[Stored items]
<<<<

/-- UNANCHORED (R218): 72 h without an anchor; the alarm is one of `alarms`. -/
def execUnanchored (s : State) : Out :=
  .next (if packUsable s ∧ s.bat.est ≠ .unanchored ∧ 72 ≤ anchorHours s then
    recomputeCover (logEv { s with bat := { s.bat with est := .unanchored } } 2 .unanchored)
  else s)

/-- The REST condition's SoC (R219). -/
def aboveParksafe (s : State) : Bool := (s.bat.set.parksafe : ℚ) / 100 ≤ socOf s

/-- The condition under which a REST window is wanted (R219): 168 h without an anchor, and SoC at or above the park-safe threshold. -/
def restWanted (s : State) : Bool := packUsable s && aboveParksafe s && 168 ≤ anchorHours s

/-- REST_REQUEST (R219, R275). -/
def execRestRequest (s : State) : Out :=
  .next (if restWanted s && s.mg.running then
    let s := logEv (noticeAll s (EVT [("bat", .kw "REST_REQUEST")])) 2 .restReq
    let s := { s with bat := { s.bat with
      firstRestReq := some (s.bat.firstRestReq.getD s.aon.us), restStake := s.bat.firstRestReq.isSome && s.bat.restStake } }
    if isOn s 5 then
      fwSend s (makeId 1 1 s.aon.opt.nodeId.toNat 0)
        ([BitVec.ofNat 8 (socPct s), BitVec.ofNat 8 s.bat.est.code] ++ leBytes 2 (min 65535 (anchorHours s)) ++ [0, 0, 0, 0])
    else s
  else s)

/-- A REST window opens (R220): the charger is PAUSED for 30 min. -/
def openRest (s : State) : State :=
  let s := { s with bat := { s.bat with
    restUntil := some (s.aon.us + 1800000000)
    pauses := if PauseCause.rest ∈ s.bat.pauses then s.bat.pauses else s.bat.pauses ++ [.rest] } }
  if s.bat.chg.charging ∨ s.bat.chg = .done then setChg s .paused else s

/-- No REST stake has arrived 24 h after the first request (R219). -/
def stakeMissing (s : State) : Bool := s.bat.firstRestReq.any (fun t => t + 86400000000 ≤ s.aon.us) && !s.bat.restStake

/-- SELF_REST_WINDOW (R219). -/
def execSelfRestWindow (s : State) : Out :=
  .next (if s.aon.hold = .serve ∧ restWanted s ∧ (s.aon.opt.join = 3 ∨ stakeMissing s) then openRest s else s)

def execRestWindowEnd (s : State) : Out :=
  .next (if s.bat.restUntil.isSome then endPause { s with bat := { s.bat with restUntil := none } } .rest else s)

/-- PACK_RECORD_WRITE (R212): at most once in any 24 h. -/
def execPackRecordWrite (s : State) : Out :=
  .next (
    let due := match s.bat.storedAt with
      | some t => t + 86400000000 ≤ s.aon.us
      | none => true
    if s.mg.running && s.bat.packRec.isSome && due then
      writeArea { s with bat := { s.bat with stored := s.bat.packRec, storedAt := some s.aon.us } } .pack
    else s)

/-! ## Energy in a save (R123, R215, R216) -/

/-- E_REM_UPDATE (R215): the firmware's value replaces MAP's copy, which R123 compares before each plait. -/
def execERemUpdate (s : State) : Out :=
  .next (if s.aon.hold = .save ∧ s.mg.running then { s with map := { s.map with eRem := energyWith s 1, eStale := false } } else s)

def execERemStale (s : State) : Out :=
  .next (if s.aon.hold = .save then { s with map := { s.map with eStale := true } } else s)

/-- END_OF_DISCHARGE (R123, R216). -/
def execEndOfDischarge (s : State) : Out :=
  .next (match s.aon.hold with
    | .save => stopPlaits { s with bat := { s.bat with eod := true } }
    | .held | .dark =>
      if s.aon.por = .up ∧ onBulk s = false ∧ s.aon.batEmpty = false then
        logEv { s with aon := { s.aon with batEmpty := true } } 0 .batEmpty
      else s
    | _ => s)

/-- HW_FLOOR_COMPARATOR (R216). -/
def execHwFloorComparator (s : State) : Out :=
  .next (if s.aon.hold = .save then stopPlaits { s with aon := { s.aon with hwFloor := true } } else s)

/-! ## Verbs (R315, R316) -/

def ChgMode.text : ChgMode → String
  | .off => "OFF"
  | .precharge => "PRECHARGE"
  | .cc => "CC"
  | .cv => "CV"
  | .done => "DONE"
  | .maint => "MAINT"
  | .paused => "PAUSED"
  | .fault => "FAULT"

/-- A ratio in tenths of a percent. -/
def permille (x : ℚ) : Int := ⌊x * 1000⌋

def sigmaOf (s : State) : ℚ := ((weakest s).map (fun p => sqrtQ p.2.pzz)).getD 0

/-- `fade=` (R213). -/
def fadeOf (s : State) : ℚ :=
  match s.bat.packRec, weakest s with
  | some r, some (i, _) => if r.capMah = 0 then 0 else 1 - cellQ r i * 1000 / r.capMah
  | _, _ => 0

/-- `zgrow=` (R213): the mean over the bins in use. -/
def zgrowOf (s : State) : ℚ :=
  match s.bat.packRec with
  | none => 0
  | some r =>
    let l := (r.bins.flatMap (fun cell => (cell.zipIdx).filterMap (fun p =>
      let d := defaultSer s r (p.2 % 8) (p.2 / 8)
      if 1 ≤ p.1.count.toNat then some (figure p.1.rser d / d - 1) else none)))
    if l = [] then 0 else l.foldl (· + ·) 0 / l.length

def hundredths (n : Nat) : String := decText (n / 100) ++ "." ++ two (n % 100)

def ntcText (s : State) : String :=
  match newest s.bat with
  | some x => (match x.ntc with
    | .temp _ => "OK"
    | .opened => "OPEN"
    | .shorted => "SHORT")
  | none => "NONE"

def retrySeconds (s : State) : Nat :=
  match s.aon.retryEnd with
  | some t => ceilDiv (t - s.aon.us) 1000000
  | none => 0

def batVerb (k : Sess) : Verb :=
  verb k .view false anyState (fun _ => []) (fun s => okAns s
    [("pack", .kw s.bat.result.text), ("chg", .kw s.bat.chg.text), ("soc", .tenths (permille (socOf s)))
    , ("sigma", .tenths (permille (sigmaOf s))), ("est", .kw s.bat.est.text), ("eavail", .nat (eavailJ s))
    , ("margin", .kw s.bat.margin.text), ("fade", .tenths (permille (fadeOf s))), ("zgrow", .int ⌊zgrowOf s * 100⌋)
    , ("cycles", .kw (hundredths ((s.bat.packRec.map (·.cycles.toNat)).getD 0)))
    , ("cells", .csv (match newest s.bat with
        | some x => x.cells.map (· / 10)
        | none => []))
    , ("temp", .int ((packTemp s).getD 0 / 10)), ("ntc", .kw (ntcText s)), ("retry", .nat (retrySeconds s))])

/-- A setting with one key changed. -/
def putBatKey (b : BatSet) (k : BatKey) (v : Nat) : BatSet :=
  match k with
  | .vchg => { b with vchg := some v }
  | .vmaint => { b with vmaint := some v }
  | .vcut => { b with vcut := some v }
  | .imb => { b with imb := some v }
  | .recharge => { b with recharge := v }
  | .taper => { b with taper := v }
  | .ichg => { b with ichg := some v }
  | .maint => { b with maint := v = 1 }
  | .retry => { b with retryNs := v }
  | .parksafe => { b with parksafe := v }
  | .cap => { b with cap := v }
  | .pmod => { b with pmod := v }

def putBatKeys (b : BatSet) (l : List (BatKey × Nat)) : BatSet := l.foldl (fun b p => putBatKey b p.1 p.2) b

/-- V_chg that a line's settings would give. -/
def vChgWith (s : State) (b : BatSet) : Nat := vChg { s with bat := { s.bat with set := b } }

/-- A value in range (R197, R316), under the settings that the whole line makes. -/
def batKeyOk (s : State) (b : BatSet) (k : BatKey) (v : Nat) : Bool :=
  let lfp := isLfp s
  let packV := match s.bat.pid with
    | some p => if p.vchgMv = 0 then 5000 else p.vchgMv
    | none => 5000
  let packI := match s.bat.pid with
    | some p => p.ichgMax
    | none => 2000
  let within (lo hi : Nat) : Bool := lo ≤ v && v ≤ hi
  match k with
  | .vchg => (if lfp then within 3400 3650 else within 3800 4200) && v % 10 = 0 && v ≤ packV
  | .vmaint => within (if lfp then 3300 else 3600) (vChgWith s b) && v % 10 = 0
  | .vcut => (if lfp then within 2200 2800 else within 2800 3300) && v % 10 = 0
  | .imb => within 20 300 && v % 10 = 0
  | .recharge => within 80 99
  | .taper => within 5 50
  | .ichg => within 100 2000 && v % 10 = 0 && v ≤ packI
  | .maint => v ≤ 1
  | .retry => within 60000000000 86400000000000
  | .parksafe => within 20 90
  | .cap => within 50 20000
  | .pmod => within 1000 60000

def batKeyText : BatKey → String
  | .vchg => "vchg"
  | .vmaint => "vmaint"
  | .vcut => "vcut"
  | .imb => "imb"
  | .recharge => "recharge"
  | .taper => "taper"
  | .ichg => "ichg"
  | .maint => "maint"
  | .retry => "retry"
  | .parksafe => "parksafe"
  | .cap => "cap"
  | .pmod => "pmod"

def batKeyVal (k : BatKey) (v : Nat) : Val :=
  match k with
  | .maint => boolVal (v = 1)
  | .retry => .dur v
  | _ => .nat v

def batSetVerb (k : Sess) (keys : List (BatKey × Nat)) : Verb :=
  verb k .keep false [SV, PK, FT]
    (fun s => [(keys.any (fun p => !batKeyOk s (putBatKeys s.bat.set keys) p.1 p.2), 101), (cfgGuard s k, 209)])
    (fun s =>
      let old := s.bat.set.pmod
      let s := storesCfg { s with bat := { s.bat with set := putBatKeys s.bat.set keys } }
      let s := if s.bat.set.pmod = old then s else reseedAll s
      okAns (recomputeCover (writeSetpoint s)) (keys.map (fun p => (batKeyText p.1, batKeyVal p.1 p.2))))

def batClearVerb (k : Sess) : Verb :=
  verb k .keep false [SV, FT] (fun _ => []) (fun s =>
    let s := clearRetry { s with bat := { s.bat with locked := false, chgFaults := [] } }
    let s := qualifyCharger (setChg s .off)
    okAns s [("chg", .kw s.bat.chg.text)])

def batRestVerb (k : Sess) : Verb :=
  verb k .run false [SV, PK] (fun _ => []) (fun s =>
    okAns (openRest s) [("rest", .kw "ON"), ("until", .nat (s.warp.ns + 1800000000000))])

def chemText (c : Nat) : String := if c = 1 then "LFP" else "NMC"

def batOcvloadVerb (k : Sess) (chem off : Nat) (data : List Byte) : Verb :=
  verb k .keep false [SV, FT]
    (fun s => [(2 ≤ chem || pieceLen data, 101), (pieceOut s k (.ocv chem) off, 113)])
    (fun s =>
      let s := stagePiece s k (.ocv chem) off data
      okAns s [("off", .nat off), ("len", .nat data.length)])

/-- A whole OCV table: 21 SoC points of 4 temperatures, 16 bits each in mV, SoC point by SoC point (R212; assumption log entry 22). -/
def ocvTableOf (l : List Byte) : List Nat := (List.range 84).map (fun i => leAt l (2 * i) 2)

def batOcvloadCommitVerb (k : Sess) (chem : Nat) : Verb :=
  verb k .keep false [SV, FT] (fun _ => [(2 ≤ chem, 101)]) (fun s =>
    let l := staged s k (.ocv chem)
    let s := setStaged s k (.ocv chem) []
    if l.length ≠ 168 then err s 112
    else
      let t := ocvTableOf l
      let s := { s with bat := if chem = 1 then { s.bat with ocvLfp := some t } else { s.bat with ocvNmc := some t } }
      okAns (recomputeCover (writeArea s .pack)) [("chem", .kw (chemText chem))])

def batTableVerb (k : Sess) (cell : Nat) : Verb :=
  verb k .view false anyState (fun s => [(cellCount s ≤ cell, 101)]) (fun s =>
    let r := s.bat.packRec.getD (newRecord 0 (designCap s) 0 (cellCount s))
    let n (x : ℚ) : String := decText ((⌊x⌋ : ℤ)).toNat
    let item (i : Nat) : String :=
      n (binSer s r cell (i % 8) (i / 8)) ++ ":" ++ n (binPol s r cell (i % 8) (i / 8)) ++ ":" ++ decText (binOf r cell (i % 8) (i / 8)).count.toNat
    okAns s [("cell", .nat cell), ("q", .nat (r.q.getD cell 0).toNat), ("bins", .kw (joinWith "," ((List.range 48).map item)))])

def execBat (k : Sess) (s : State) : Out := .next (onVerb s k (.bat k) false (batVerb k))
def execBatSet (k : Sess) (keys : List (BatKey × Nat)) (s : State) : Out := .next (onVerb s k (.batSet k keys) false (batSetVerb k keys))
def execBatClear (k : Sess) (s : State) : Out := .next (onVerb s k (.batClear k) false (batClearVerb k))
def execBatRest (k : Sess) (s : State) : Out := .next (onVerb s k (.batRest k) false (batRestVerb k))
def execBatOcvload (k : Sess) (chem off : Nat) (data : List Byte) (s : State) : Out :=
  .next (onVerb s k (.batOcvload k chem off data) false (batOcvloadVerb k chem off data))
def execBatOcvloadCommit (k : Sess) (chem : Nat) (s : State) : Out :=
  .next (onVerb s k (.batOcvloadCommit k chem) false (batOcvloadCommitVerb k chem))
def execBatTable (k : Sess) (cell : Nat) (s : State) : Out := .next (onVerb s k (.batTable k cell) false (batTableVerb k cell))

end Sys2Proof.Machine
end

>>>>

_INSTRUCTIONS TO FOLLOW_
Each line above with the string "okAns" in it should be located and copied.

_ANSWER FOR THE TASK_
  verb k .view false anyState (fun _ => []) (fun s => okAns s
      okAns (recomputeCover (writeSetpoint s)) (keys.map (fun p => (batKeyText p.1, batKeyVal p.1 p.2))))
    okAns s [("chg", .kw s.bat.chg.text)])
    okAns (openRest s) [("rest", .kw "ON"), ("until", .nat (s.warp.ns + 1800000000000))])
      okAns s [("off", .nat off), ("len", .nat data.length)])
      okAns (recomputeCover (writeArea s .pack)) [("chem", .kw (chemText chem))])
    okAns s [("cell", .nat cell), ("q", .nat (r.q.getD cell 0).toNat), ("bins", .kw (joinWith "," ((List.range 48).map item)))])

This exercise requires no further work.